━━━━━ Supplied entries

-- ==== Sys2Proof/Machine/Operands.lean ====
section
/-! DEFINITION. The commands' operands: the legal rates and counts (R74, R75) and the bytes of the two data
registers, byte 0 first and least significant (R54). -/

namespace Sys2Proof.Machine

/-- RATE is legal for INIT: 1..199 (R75). -/
def legalRate (rt : Byte) : Bool := decide (1 ≤ rt.toNat ∧ rt.toNat ≤ 199)

/-- CNT is legal for ABSORB, SQUEEZE and FINAL: 0..8 (R74). -/
def legalCount (n : BitVec 4) : Bool := decide (n.toNat ≤ 8)

/-- Byte `k` of a 64-bit value: bits `8k+7:8k` (R54). -/
def byteOf (w : Word) (k : Nat) : Byte := w.extractLsb' (8 * k) 8

/-- The first `n` bytes of a 64-bit value, byte 0 first: what ABSORB takes from DIN (R54, R134). -/
def bytesOf (w : Word) (n : Nat) : List Byte := (List.range n).map (byteOf w)

/-- The 64-bit value whose byte `k` is `f k` for `k < n` and zero above. -/
def wordOfFn (f : Nat → Byte) : Nat → Word
  | 0 => 0
  | n + 1 => wordOfFn f n ||| ((f n).zeroExtend 64 <<< (8 * n))

/-- The 64-bit value with the listed bytes, byte 0 first, and zero above: DOUT after a squeeze (R28, R54). -/
def wordOfBytes (bs : List Byte) : Word := wordOfFn (fun k => bs.getD k 0) bs.length

end Sys2Proof.Machine
end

━━━━━━━━━━

Without any change, reproduce the data in full.

■ Output ■
-- ==== Sys2Proof/Machine/Operands.lean ====
section
/-! DEFINITION. The commands' operands: the legal rates and counts (R74, R75) and the bytes of the two data
registers, byte 0 first and least significant (R54). -/

namespace Sys2Proof.Machine

/-- RATE is legal for INIT: 1..199 (R75). -/
def legalRate (rt : Byte) : Bool := decide (1 ≤ rt.toNat ∧ rt.toNat ≤ 199)

/-- CNT is legal for ABSORB, SQUEEZE and FINAL: 0..8 (R74). -/
def legalCount (n : BitVec 4) : Bool := decide (n.toNat ≤ 8)

/-- Byte `k` of a 64-bit value: bits `8k+7:8k` (R54). -/
def byteOf (w : Word) (k : Nat) : Byte := w.extractLsb' (8 * k) 8

/-- The first `n` bytes of a 64-bit value, byte 0 first: what ABSORB takes from DIN (R54, R134). -/
def bytesOf (w : Word) (n : Nat) : List Byte := (List.range n).map (byteOf w)

/-- The 64-bit value whose byte `k` is `f k` for `k < n` and zero above. -/
def wordOfFn (f : Nat → Byte) : Nat → Word
  | 0 => 0
  | n + 1 => wordOfFn f n ||| ((f n).zeroExtend 64 <<< (8 * n))

/-- The 64-bit value with the listed bytes, byte 0 first, and zero above: DOUT after a squeeze (R28, R54). -/
def wordOfBytes (bs : List Byte) : Word := wordOfFn (fun k => bs.getD k 0) bs.length

end Sys2Proof.Machine
end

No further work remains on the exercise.